Duta et al. note that many deep learning architectures nowadays use many CNN layers with sometimes different kernel sizes and some architectures also have several pathways combining the input image at different resolutions. However, so far, this is architected in network pathways, so the idea of the authors is to directly build a pyramidal multi-resolution analysis into the convolution operation. This is what they call Pyramidal Convolution and we will look at it in detail in this post.

Short recap: standard convolution

In a standard (non pyramidal) convolution, we are analyzing an input map of height H and width W comprised of C channels. To do so, we have a squared kernel of size KxK with typical values something like 3x3, 5x5 or 7x7. Moreover, we also specify how many of such kernel features we want to compute which is the number of output channels O.

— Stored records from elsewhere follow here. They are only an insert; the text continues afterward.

/-- CYCLE_BOUNDARY and the cycle lock, by the lock's state, nothing else due: FREE and ACQUIRING (R22), ALIGNING (R24),
LOCKED (R28, R29), HOLDOVER (R31); the stored adjustment is consumed in each (R27). With no bit of table memory wrong, the
gates: each counts the misses of slot N - 1 (R88), a loss of lock takes the ENFORCING ports that require lock to FAILSAFE,
an entry into LOCKED takes the ports that lost it back to ENFORCING with a fresh busy-until (R119, R121, R122), and a
busy-until before the boundary becomes absent (R125); and the events of the lock (R34) and of the gates (R136), the
ports' in ascending order after the lock's (the model's choice: log entries 18 and 31). -/
def Obligations.CycleBoundaryInEachLockState : Prop :=
  ∀ (s : State) (t : Timer), s.timer = some t → t.ok s.time → s.quiet → t.slot s.time + 1 = t.geometry.slots →
    ∃ u, exec .cycleBoundary s = .next u
      ∧ (s.lock.state = .free → u.lock = { s.lock with stored := none })
      ∧ (s.lock.state = .acquiring → u.lock =
          if s.lock.previousMark.any (fun m => decide (2 * t.geometry.cycleTicks < (t.cycleEnd - m).toNat)) then
            { s.lock with stored := none, previousMark := none, goodIntervals := 0 }
          else { s.lock with stored := none })
      ∧ (s.lock.state = .aligning → s.lock.stored ≠ none → u.lock = { s.lock with stored := none })
      ∧ (s.lock.state = .aligning → s.lock.stored = none → u.lock =
          { s.lock with state := .locked, missRun := 0, holdoverCount := 0, first := .none, goodMark := false,
                        oldest := .none, middle := .none, newest := .none, jitter := false })
      ∧ (s.lock.state = .locked →
          let history := [s.lock.middle, s.lock.newest, s.lock.first]
          let misses := if s.lock.goodMark then 0 else s.lock.missRun + 1
          u.lock =
            { s.lock with
                stored := none, oldest := s.lock.middle, middle := s.lock.newest, newest := s.lock.first,
                first := .none, goodMark := false, missRun := misses,
                jitter := if s.lock.jitter then !history.all (fun o => decide (o = .good))
                          else decide (2 ≤ history.countP (fun o => decide (o = .outlier)))
                state := if 3 ≤ misses then .holdover else .locked
                holdoverCount := if 3 ≤ misses then 0 else s.lock.holdoverCount })
      ∧ (s.lock.state = .holdover → s.lock.holdoverCount + 1 < s.lock.holdoverLimit →
          u.lock = { s.lock with stored := none, holdoverCount := s.lock.holdoverCount + 1 })
      ∧ (s.lock.state = .holdover → s.lock.holdoverLimit ≤ s.lock.holdoverCount + 1 → u.lock =
          { s.lock with state := .acquiring, goodIntervals := 0, previousMark := none, stored := none, first := .none,
                        goodMark := false, missRun := 0, holdoverCount := 0, jitter := false, oldest := .none,
                        middle := .none, newest := .none })
      ∧ (MemoryInv s → s.cleanTable →
        let began := t.cycle + 1
        let lock := fun kind d => (⟨kind, s.lock.port, none, some s.lock.tag, lowCycle began, BitVec.ofNat 16 d⟩ : EventEntry)
        let lost := decide (s.lock.state = .holdover) && decide (s.lock.holdoverLimit ≤ s.lock.holdoverCount + 1)
        let won := decide (s.lock.state = .aligning) && s.lock.stored.isNone
        let outliers := [s.lock.middle, s.lock.newest, s.lock.first].countP (fun o => decide (o = .outlier))
        let misses := if s.lock.goodMark then 0 else s.lock.missRun + 1
        let loses := fun p => lost && decide ((s.port p).gate = .enforcing) && (s.port p).settings.requireLock
        let returns := fun p => won && decide ((s.port p).gate = .failsafe) && decide ((s.port p).cause = .lockLost)
        (∀ p,
          let q := s.port p
          let q' :=
            if loses p then { q with gate := .failsafe, cause := .lockLost, busy := none }
            else if returns p then
              { q with gate := .enforcing, cause := .none
                       busy := some (afterTicks (afterTicks t.cycleEnd q.settings.lead)
                         (duration q.settings q.settings.maxFrame)) }
            else q
          u.port p = { q' with
            busy := q'.busy.filter (fun b => !later t.cycleEnd b)
            counters := { q.counters with
              missedSlots := satAdd q.counters.missedSlots (allEntries.countP (fun i =>
                s.misses (t.geometry.slots - 1) i && decide ((s.reservation i).port = p))) } })
        ∧ ∃ l, u.events = { s.events.offers l with marks := [] }
          ∧ l.filter (fun e => decide (e.kind ∈ [EventKind.lockAcquired, .lockHoldover, .lockLost, .lockJitter,
              .portFailsafe, .portRecovered])) =
            (if won then [lock .lockAcquired (min t.adjustment.toNat 0xFFFF)] else [])
            ++ (allPorts.filter returns).map (fun p => portEvent .portRecovered p began 1)
            ++ (if s.lock.state = .locked ∧ s.lock.jitter = false ∧ 2 ≤ outliers then [lock .lockJitter outliers] else [])
            ++ (if s.lock.state = .locked ∧ 3 ≤ misses then [lock .lockHoldover misses] else [])
            ++ (if lost then [lock .lockLost 0] else [])
            ++ (allPorts.filter loses).map (fun p => portEvent .portFailsafe p began 1))

/-- The lock's two reports at the gates (R122, R119, R121, R136): at a loss every ENFORCING port with require lock on enters
FAILSAFE with cause LOCK_LOST and PORT_FAILSAFE, and its hold records go; at an entry into LOCKED every port in FAILSAFE
with that cause enters ENFORCING with a fresh busy-until and PORT_RECOVERED; no other port changes. That the events of
several ports are in ascending order is the model's choice (log entry 31). -/
def Obligations.LockReportsMoveGates : Prop :=
  ∀ s : State,
    let loses := fun p => decide ((s.port p).gate = .enforcing) && (s.port p).settings.requireLock
    let returns := fun p => decide ((s.port p).gate = .failsafe) && decide ((s.port p).cause = .lockLost)
    (∀ p, s.reportLockLoss.port p =
        if loses p then { s.port p with gate := .failsafe, cause := .lockLost, busy := none } else s.port p)
    ∧ s.reportLockLoss.holds.records = s.holds.records.filter (fun r => !loses r.port)
    ∧ s.reportLockLoss.events =
        s.events.offers ((allPorts.filter loses).map (fun p => portEvent .portFailsafe p s.cycleNumber 1))
    ∧ { s.reportLockLoss with ports := s.ports, events := s.events,
                              holds := { s.reportLockLoss.holds with records := s.holds.records } } = s
    ∧ (∀ p, s.reportLockWon.port p =
        if returns p then
          { s.port p with gate := .enforcing, cause := .none,
                          busy := some (afterTicks (afterTicks s.time (s.port p).settings.lead)
                            (duration (s.port p).settings (s.port p).settings.maxFrame)) }
        else s.port p)
    ∧ s.reportLockWon.events =
        s.events.offers ((allPorts.filter returns).map (fun p => portEvent .portRecovered p s.cycleNumber 1))
    ∧ { s.reportLockWon with ports := s.ports, events := s.events } = s

/-- Expiry of hold records at a cycle boundary (R147, R150): the records of age 32 go and are counted, and HOLD_EXPIRED is
offered once, with their number and their ports, where any went. -/
def Obligations.HoldRecordsExpireAtAge32 : Prop :=
  ∀ s : State, s.holds.records.length ≤ 32 →
    let gone := s.holds.records.filter (fun r => decide ((s.cycleNumber - r.firstHeld).toNat = 32))
    s.expireHolds.holds.records = s.holds.records.filter (fun r => decide ((s.cycleNumber - r.firstHeld).toNat ≠ 32))
    ∧ s.expireHolds.holds.expired = satAdd s.holds.expired gone.length
    ∧ (gone = [] → s.expireHolds = s)
    ∧ (gone ≠ [] → ∃ e : EventEntry, s.expireHolds.events = s.events.offer e ∧ e.kind = .holdExpired
        ∧ e.port = none ∧ e.index = none ∧ e.tag = none ∧ e.cycle = lowCycle s.cycleNumber
        ∧ e.detail.toNat % 256 = gone.length
        ∧ ∀ p : PortIndex, e.detail.getLsbD (8 + p.val) = gone.any (fun r => decide (r.port = p)))
    ∧ { s.expireHolds with events := s.events,
                           holds := { s.expireHolds.holds with records := s.holds.records, expired := s.holds.expired } } = s

/-! ### The management link -/

/-- The two ends of a transaction (R161, R162, R163): the fall of MGT_CSN enters RECEIVING with an empty buffer; its rise
ends the transaction, with the record as it was where no whole byte was received or the transaction is not the device's,
and with BAD_FRAME and the first byte where the bytes are no frame of a command (R164). -/
def Obligations.TransactionBeginsAndEnds : Prop :=
  (∀ s : State, s.link.csnLow = false → s.resetAsserted = false →
    exec .transactionStart s = .next
      { s with link := ⟨true, true, [], 0, [], 0, s.link.record⟩ })
  ∧ (∀ s : State, s.link.csnLow = true →
      (s.resetAsserted = true ∨ s.link.receiving = false ∨ s.link.count = 0) →
      exec .transactionEnd s = .next s.ended)
  ∧ (∀ s : State, s.link.csnLow = true → s.resetAsserted = false → s.link.receiving = true → s.link.count ≠ 0 →
      decodeFrame s.link.count s.link.buffer = none →
      exec .transactionEnd s = .next (s.answered (s.link.buffer.headD 0) .badFrame []))

/-- Edges of MGT_SCK in a transaction (R161): eight rising edges carry one byte in, most significant bit first, stored
where it is among the first 62 and counted up to 255; a falling edge moves MGT_DOUT to the next bit of the record, a rising
edge leaves it. And what MGT_DOUT carries (R161 to R163, R167, R171): from the fall of MGT_CSN on the record as status code,
echoed code, length m and m result bytes, each byte most significant bit first, and 0 beyond these 3 + m bytes; at high
impedance outside a transaction. -/
def Obligations.EightRisingEdgesCarryOneByte : Prop :=
  ∀ s : State,
    let code : Byte := match s.link.record.status with
      | .ok => 0x00
      | .busy => 0x01
      | .badFrame => 0x02
      | .badArgument => 0x03
      | .state => 0x04
      | .full => 0x05
      | .duplicate => 0x06
      | .notFound => 0x07
      | .noBudget => 0x08
      | .slotKind => 0x09
      | .inUse => 0x0A
      | .overlap => 0x0B
      | .slotCount => 0x0C
    let bytes := [code, s.link.record.code, byteOf s.link.record.result.length] ++ s.link.record.result
    let bit := fun n : Nat => (bytes[n / 8]?.getD 0x00).getLsbD (7 - n % 8)
    (s.resetAsserted = false → s.link.csnLow = false →
      ∃ u, exec .transactionStart s = .next u ∧ u.link.shifted = 0 ∧ u.mgtDout = some (bit 0))
    ∧ (s.resetAsserted = false → s.link.receiving = true →
      s.mgtDout = some (bit s.link.shifted)
      ∧ (s.link.bits = [] → ∀ b : Byte, execAll (byteEdges b) s = .next
        { s with link := { s.link with
            buffer := if s.link.buffer.length < 62 then s.link.buffer ++ [b] else s.link.buffer
            count := min (s.link.count + 1) 255 } })
      ∧ (∀ din, ∃ t, exec (.mgtSckEdge (.rising din)) s = .next t ∧ t.mgtDout = s.mgtDout)
      ∧ ∃ t, exec (.mgtSckEdge .falling) s = .next t
          ∧ t = { s with link := { s.link with shifted := s.link.shifted + 1 } }
          ∧ t.mgtDout = some (bit (s.link.shifted + 1)))
    ∧ (s.resetAsserted = true ∨ s.link.receiving = false → s.mgtDout = none)

/-- At the rise of MGT_CSN the frame received is the command it spells, taken whole (R164, R165, R171). -/
def Obligations.FrameRunsItsCommand : Prop :=
  ∀ (s : State) (c : Instr), c.isManagement = true → c.wellFormed = true →
    s.resetAsserted = false → s.link.csnLow = true → s.link.receiving = true →
    s.link.buffer = encodeFrame c → s.link.count = (encodeFrame c).length →
    exec .transactionEnd s = exec c s

/-- Decoding a frame and encoding a command agree in both directions: every well-formed management command is read back
from its frame, and every frame read as a command is that command's frame (R164, R171). -/
def Obligations.DecodeAndEncodeAgree : Prop :=
  (∀ c : Instr, c.isManagement = true → c.wellFormed = true →
    decodeFrame (encodeFrame c).length (encodeFrame c) = some c)
  ∧ ∀ (bytes : List Byte) (c : Instr), decodeFrame bytes.length bytes = some c →
      c.isManagement = true ∧ c.wellFormed = true ∧ encodeFrame c = bytes

/-- NOP (R166): command code 00h, no argument byte; taken in every state, it leaves the response record and everything
else as they were; only the transaction has ended. -/
def Obligations.NopChangesNothing : Prop :=
  decodeFrame 2 [0x00, 0x00] = some .nop
  ∧ (∀ args : List Byte, decodeCommand 0x00 args = some .nop ↔ args = [])
  ∧ ∀ s : State, ∃ t, exec .nop s = .next t ∧ t.link = restingLink s.link.record ∧ { t with link := s.link } = s

/-- During the initialisation pass every well-formed command but NOP and READ_STATUS is answered BUSY with its code and
reaches no block (R165); what ends as no transaction of the device is discarded whole (R162). -/
def Obligations.BusyDuringInitialisation : Prop :=
  ∀ (s : State) (c : Instr) (code : Byte), commandCode c = some code → c.wellFormed = true →
    (s.takesFrame = true → s.prot.busy = true → c ≠ .nop → c ≠ .readStatus →
      exec c s = .next (s.answered code .busy []))
    ∧ (s.takesFrame = false → exec c s = .next s.ended)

Visual illustration of a convolution. The input feature map is of size WxH and has C channels (here C=4). A kernel of size KxK is moved horizontally and vertically over the input feature map to compute the output for each location. The KxK kernel also covers each of the C channels. There are O of such kernels for each output feature to be computed.
Visual illustration of a convolution. The input feature map is of size WxH and has C channels (here C=4). A kernel of size KxK is moved horizontally and vertically over the input feature map to compute the output for each location. The KxK kernel also covers each of the C channels. There are O of such kernels for each output feature to be computed.

The kernels are moved horizontally and vertically over the map and for each location, a value is computed. The value is computed by multiplying the input values with the kernel values and summing them up.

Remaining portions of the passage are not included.